Coalition: 150 ISIS members killed in strike

The airstrike took place on January 20th in As-Shafah, Syria and details about it emerged on Tuesday night.

A MEMBER of ISIS waves the group’s flag in Raqqa (photo credit: REUTERS)
A MEMBER of ISIS waves the group’s flag in Raqqa
(photo credit: REUTERS)
The coalition to defeat Islamic State ripped apart an ISIS command and control center with air strikes, killing an estimated 150 terrorists in one of the largest daily tolls for the group since the conflict began.
“The precision strikes were a culmination of extensive intelligence preparations to confirm the ISIS headquarters and command and control center in an exclusively ISIS-occupied location in the contested Middle Euphrates River Valley,” the US-led coalition Operation Inherent Resolve said. The air strikes took place Saturday in As-Shafah, Syria.
Although 98% of the land ISIS once occupied in Syria and Iraq has been liberated by the coalition, Kurdish and other allies and the governments of Iraq and Syria, there still remain pockets of ISIS control. One of these is a tiny finger of land in Syria near the Iraqi border.
“Syrian Democratic Forces on the ground, who continue to be engaged in heavy fighting against hard-core ISIS remnants’ attempts to regroup, assisted in target observation prior to the strikes.” The coalition says that intelligence ensured no “accidental engagement of nonmilitary personnel.” Translation: No civilians were killed.

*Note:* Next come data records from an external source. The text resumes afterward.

/-- A station with nothing in progress falls asleep quietly (R148). -/
theorem keepsInRun_fallAsleep {s t : State} (hold : s.intake.hold = .free) (hdraw : s.comp.draw = none)
    (htable : s.tableBusy = false) (hbusy : s.sleepBusy = false) (posed : t.posed = s.posed)
    (pixels : t.store.pixels = s.store.pixels ∨ t.store.pixels = []) (queue : t.intake.queue = [])
    (draw : t.comp.draw = s.comp.draw) (glyph : t.tables.glyphWrite = s.tables.glyphWrite)
    (sensor : t.temp.readInFlight = none ∧ t.temp.timer = none)
    (link : t.link = { s.link with rx := s.link.rx.map Rx.silence }) : KeepsInRun s t := by
  refine ⟨fun _ h hp => ?_, fun h => h.posed posed⟩
  obtain ⟨hslots, hrest⟩ := not_or.mp (mt sleepBusy_iff.mpr (Bool.eq_false_iff.mp hbusy))
  obtain ⟨hrequests, hrails⟩ := not_or.mp hrest
  have free : ∀ i, s.slot i = none := by simpa using hslots
  have requests : s.sched.requests = [] := by simpa using hrequests
  have state : s.rails.state = .off ∨ s.rails.state = .fault := by tauto
  have noPass := h.waits.noPass free requests
  have scan : s.scan = none := by
    by_contra hs
    obtain ⟨-, i, sl, hsl, -⟩ := h.rails.scanning (Option.isSome_iff_ne_none.mpr hs)
    rw [free i] at hsl; cases hsl
  have noWrite : s.tables.glyphWrite = none := by
    obtain ⟨htable, -⟩ := Bool.or_eq_false_iff.mp htable
    obtain ⟨htable, -⟩ := Bool.or_eq_false_iff.mp htable
    simpa using htable
  have fields := posed
  simp only [State.posed, Prod.mk.injEq] at fields
  obtain ⟨hsched, hhold, hscan, hr⟩ := fields
  refine h.still free hsched hscan hr pixels (fun _ => ?_) fun ha => ?_
  · refine ⟨?_, fun i => (State.slot_of_sched hsched i).trans (free i), ?_, ?_, ?_, sensor, fun rx hrx => ?_⟩
    · have : t.intake = ⟨t.intake.queue, t.intake.hold⟩ := rfl
      rw [this, queue, hhold, hold]
    · rw [hsched]; exact ⟨requests, noPass⟩
    · rw [draw, glyph]; exact ⟨hdraw, noWrite⟩
    · rw [hr, hscan]; exact ⟨state, scan⟩
    · rw [link] at hrx
      obtain ⟨r, -, rfl⟩ := Option.map_eq_some_iff.mp hrx
      rw [silence_eq]
      split
      · simp
      · rename_i hd
        exact not_or.mp hd
  · rw [link] at ha
    rw [h.asserted ha] at hp; cases hp

theorem execSleep_keeps : AnswersKept s (execSleep s) :=
  .next (keeps_withSleep 0 fun hold hdraw htable hbusy => by
    refine keepsInRun_fallAsleep hold hdraw htable hbusy ?_ (.inl ?_) ?_ ?_ ?_ ?_ ?_ <;> rw [fallAsleep_eq]
    · rfl
    · exact ⟨rfl, rfl⟩)

theorem execSleepDeep_keeps : AnswersKept s (execSleepDeep s) :=
  .next (keeps_withSleep 1 fun hold hdraw htable hbusy => by
    refine keepsInRun_fallAsleep hold hdraw htable hbusy ?_ (.inr rfl) ?_ ?_ ?_ ?_ ?_ <;> rw [fallAsleep_eq]
    · rfl
    · rfl
    · rfl
    · rfl
    · exact ⟨rfl, rfl⟩
    · rfl)

end Power

end Sys2Proof.Machine
end

section
/-! SUPPORT. Admission passes keep owners, slots, rails and themselves (R110, R112 to R115): a pass goes on from a state
in which no slot is LATCHING (`Between`) and a pass that is due can begin (`PassReady`). -/

namespace Sys2Proof.Machine

/-! ### A pass goes on, or ends -/

/-- What a pass that goes on leaves: pixels, slots, the scanner, the rails and the power state. -/
def State.ground (s : State) : List (Nat × PixelRec) × Vector (Option Slot) 16 × Option Nat × Rails × Power × Bool :=
  (s.store.pixels, s.sched.slots, s.scan, s.rails, s.power, s.link.resetAsserted)

/-- No latch pass runs, and a pass that runs examines a request (R113). -/
def PassReads (s : State) : Prop := s.sched.pass = none ∨ (s.latching = false ∧ s.examined.isSome = true)

/-- A triggered pass can begin, and one that an UPDATE waits for is triggered (R110, R112). -/
structure PassReady (s : State) : Prop where
  due : s.sched.passDue = true → s.rails.state ≠ .fault ∧ s.intake.hold ≠ .reinit
  waiting : s.intake.hold = .update false → s.sched.passDue = true

/-- In RUN, rails not in FAULT, between two latch passes: no slot is LATCHING. -/
structure Between (s : State) : Prop where
  power : s.power = .run
  released : s.link.resetAsserted ≠ true
  own : SlotsOwn s
  rails : RailsFollow s
  sound : s.rails.state ≠ .fault
  settled : ∀ i sl, s.slot i = some sl → sl.phase ≠ .latching

section Passes
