-- ==== Sys2Proof/Machine/RegMap.lean ====
section
/-! DEFINITION. The register map: every register of the spec's register lists with its address, its array strides, its
reset word, the tenancies that may write it and its writable fields; and one field constant per named field. -/
namespace Sys2Proof.Machine
/-- A field of a register: the address of the register (the address of element 0 of an array), the strides of its
(up to two) array indexes, the field's bit range, the register's reset word, and whether each tenancy has its own copy. -/
structure Fld where
  addr : Nat
  s1 : Nat
  s2 : Nat
  hi : Nat
  lo : Nat
  reset : Nat
  own : Bool
  deriving DecidableEq, Repr
/-- The field types of R10 that a write can touch. -/
inductive FldType where
  | rw | rc | w1c | wo | wa
  deriving DecidableEq, Repr
/-- Who may write a register: the line 'Writable by' above its table (R9, R503). -/
inductive Writers where
  | nobody | owner | every | msg | avdecc | semOwner | debug | dbgCfg
  deriving DecidableEq, Repr
/-- One row of the register map. `n1`, `n2` are the sizes of the array's dimensions, `f1` the first index of the
first dimension. Reserved and read-only bits are those that `fields` does not list. -/
structure RegRow where
  addr : Nat
  s1 : Nat
  f1 : Nat
  n1 : Nat
  s2 : Nat
  n2 : Nat
  reset : Nat
  writers : Writers
  own : Bool
  flash : Bool
  fields : List (FldType × Nat × Nat)
  deriving DecidableEq, Repr
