-- ==== Sys2Proof/Machine/Blocks.lean ====
section
/-! DEFINITION. What each block kind does with the samples of a tick (R174 to R187, R455, R456). -/
namespace Sys2Proof.Machine
open Sys2Proof

/-! ## The shared sine table and noise register (R455, R456) -/

/-- sin(2πi / 4,096) · 2^120 for i in the first eighth of the circle, or its cosine. -/
def sinFix (i : Nat) (cos : Bool) : Int := trigFix (piFix * (2 * i) / 4096) cos
/-- Entry i of the sine table, rounded to binary32 (R455). -/
def sineTab (i : Nat) : F32 :=
  let i := i % 4096
  let neg := 2048 ≤ i
  let j := i % 2048
  let j := if 1024 < j then 2048 - j else j
  let v := if j ≤ 512 then sinFix j false else sinFix (1024 - j) true
  f32OfRat ((if neg then -(v : Rat) else (v : Rat)) / ((2 ^ 120 : Nat) : Rat))
/-- The interpolated sine of a 32-bit phase, in one fused multiply-add (R455). -/
def sineAt (ph : Nat) : F32 :=
  let i := ph / 2 ^ 20 % 4096
  let f := f32OfRat (((ph % 2 ^ 20 : Nat) : Rat) / ((2 ^ 20 : Nat) : Rat))
  let a := sineTab i
  f32Fma f (f32Sub (sineTab (i + 1)) a) a
/-- One advance of a noise register (R456). -/
def noiseStep (r : Nat) : Nat := if r % 2 = 1 then (BitVec.ofNat 32 (r / 2) ^^^ 0x80200003#32).toNat else r / 2
/-- `n` advances of a noise register. -/
def noiseAdv : Nat → Nat → Nat
  | 0, r => r
  | n + 1, r => noiseAdv n (noiseStep r)
/-- The white value of a noise register (R456). -/
def noiseWhite (r : Nat) : Rat := ((sext 16 (r / 65536) : Int) : Rat) / 32768

/-! ## Sections and ramps -/

/-- A binary32 value as the EXT48 word of the same value. -/
def f32Ext (w : F32) : Ext48 := (extRound (f32Val w)).1
/-- The EXT48 word nearest to a rational. -/
def extOfRat (q : Rat) : Ext48 := (extRound (FVal.ofRat q)).1

/-- A second-order section: coefficients b0, b1, b2, a1, a2; state x₁, x₂, y₁, y₂; answers y and the new state, and
counts NaNs (R175, R612). -/
def biquad (cf : List F32) (x : Ext48) (st : List Ext48) : Ext48 × List Ext48 × Nat :=
  let c (k : Nat) := f32Val (nth cf k 0#32)
  let e (k : Nat) := extVal (nth st k 0#48)
  let (y, n) := extSum [(c 0, extVal x), (c 1, e 0), (c 2, e 1), (fvNeg (c 3), e 2), (fvNeg (c 4), e 3)]
  (y, [x, nth st 0 0#48, y, nth st 2 0#48], n)
/-- The value a ramp applied last (R174). -/
def Ramp.now (r : Ramp) : F32 := if r.len ≤ r.pos then r.to' else if r.pos = 0 then r.from' else rampF32 r.from' r.to' r.pos r.len
/-- A ramp at its target. -/
def Ramp.at' (v : F32) : Ramp := ⟨v, v, 0, 0⟩
/-- One tick of a ramp toward a target; a new target starts a new ramp from the value last applied (R174). -/
def Ramp.step (r : Ramp) (tgt : F32) (len : Nat) : Ramp :=
  let r := if tgt = r.to' then r else ⟨r.now, tgt, 0, len⟩
  if r.pos < r.len then { r with pos := r.pos + 1 } else r
/-- The detector of R179: e ← a·e + (1 − a)·|x| in EXT48. -/
def detect (e : Ext48) (x : F32) (attack release : Nat) : Ext48 :=
  let ax := f32Abs x
  let a := if decide ((extVal e).rat < f32Rat ax) then decay attack else decay release
  (extSum [(f32Val a, extVal e), (f32Val (f32Sub 0x3F800000#32 a), f32Val ax)]).1
/-- A first-order section of the pink filter on a sample: coefficients b0, b1, a1; state x₁, y₁ (R456). -/
def pinkOne (cf : List F32) (x x1 y1 : Ext48) : Ext48 :=
  let c (j : Nat) := f32Val (nth cf j 0#32)
  (extSum [(c 0, extVal x), (c 1, extVal x1), (fvNeg (c 2), extVal y1)]).1
/-- The pink filter run on one sample, in ascending k: output and new state, two words for each section (R456). -/
def pinkRun : List (List F32) → Ext48 → List Ext48 → Ext48 × List Ext48
  | [], x, _ => (x, [])
  | cf :: r, x, st =>
    let y := pinkOne cf x (nth st 0 0#48) (nth st 1 0#48)
    let t := pinkRun r y (st.drop 2)
    (t.1, x :: y :: t.2)
/-- Σ h² of the filter's impulse response over `n` samples, from an input sample and a state. -/
def pinkEnergy (cf : List (List F32)) : Nat → Ext48 → List Ext48 → Rat → Rat
  | 0, _, _, acc => acc
  | n + 1, x, st, acc =>
    let y := pinkRun cf x st
    pinkEnergy cf n 0#48 y.2 (acc + (extVal y.1).rat * (extVal y.1).rat)
/-- σ of the filter (R456). -/
def pinkSigma (cf : List (List F32)) : Rat := sqrtRat (pinkEnergy cf 1048576 (f32Ext 0x3F800000#32) [] 0 / 3)
/-- The product of a sample and a gain as a port value. -/
def gainPort (x g : F32) : F32 × Nat := portLimit (fvMul (f32Val x) (f32Val g))
/-- A magnitude limited to ±m. -/
def clipTo (x m : F32) : F32 := if f32Lt m (f32Abs x) then (if bit x.toNat 31 then m ||| 0x80000000#32 else m) else x

/-- What a block reads beside its ports. -/
structure BlkEnv where
  tick : Nat
  /-- ENG_UCODE (R612). -/
  ucode : Word
  rate : Nat
  /-- Protection gains of CH0 to CH7 (R187). -/
  gains : List F32
  /-- Whether input `port` of a protection hook applies the gain of a power-stage channel: instance, port, channel (R187). -/
  applies : Nat → Nat → Nat → Bool
  /-- A presentation-buffer entry k ticks ahead on a lane, if valid (R180). -/
  look : Nat → Nat → Option F32
  /-- The lookahead L of a lane (R62). -/
  lookL : Nat → Nat
  /-- Whether a diagnostic run drives its test signal through an impedance test instance (R186). -/
  diag : Nat → Bool
  /-- RMS level of the noise that a generator plays for an acoustic run (R398). -/
  noise : Nat → Option Rat
  /-- Converter's ramp factor, or none while it outputs 0 (R199). -/
  src : Nat → Option Rat
  /-- Ticks since a sample of a converter's source was due, while none arrives (R198). -/
  srcMiss : Nat → Option Nat
  /-- The fades on the input endpoint channel that feeds a converter's channel, if one does (R210, R393): instance and channel. -/
  srcFade : Nat → Nat → Option Rat
/-- The outcome of a block: new state, port values, NaNs counted. -/
abbrev BlkOut := InstSt × List F32 × Nat

/-- A parameter word as a number. -/
def InstSt.u (s : InstSt) (w : Nat) : Nat := (nth s.par w 0#32).toNat
/-- A parameter word as a binary32. -/
def InstSt.f (s : InstSt) (w : Nat) : F32 := nth s.par w 0#32
/-- Port values limited under R136, with the NaNs they counted. -/
def ports (vs : List FVal) : List F32 × Nat :=
  let ps := vs.map portLimit
  (ps.map (·.1), (ps.map (·.2)).sum)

The ISIS headquarters contained numerous ISIS fighters, the coalition says. They appeared to be massing for some kind of movement. The coalition has been working to train a stabilization force in eastern Syria that will eventually number in the thousands.
It is also continuing to train the Iraqi security forces to help them control the border and keep ISIS from regrouping.
The killing of 150 ISIS fighters in one day represents one of the largest body counts attributed to a single place during the threeand- a-half-year campaign. It should represent a major blow to the remnants of the organization, which has few fighters left at its disposal. However, the Popular Mobilization Units, a group of mostly Shi’a militias backed by Iran that operate in Iraq, have sent units to the Iraqi side of the border in the last few days to prevent ISIS infiltration of Iraq. This seems to signal a concern that the group still poses a threat.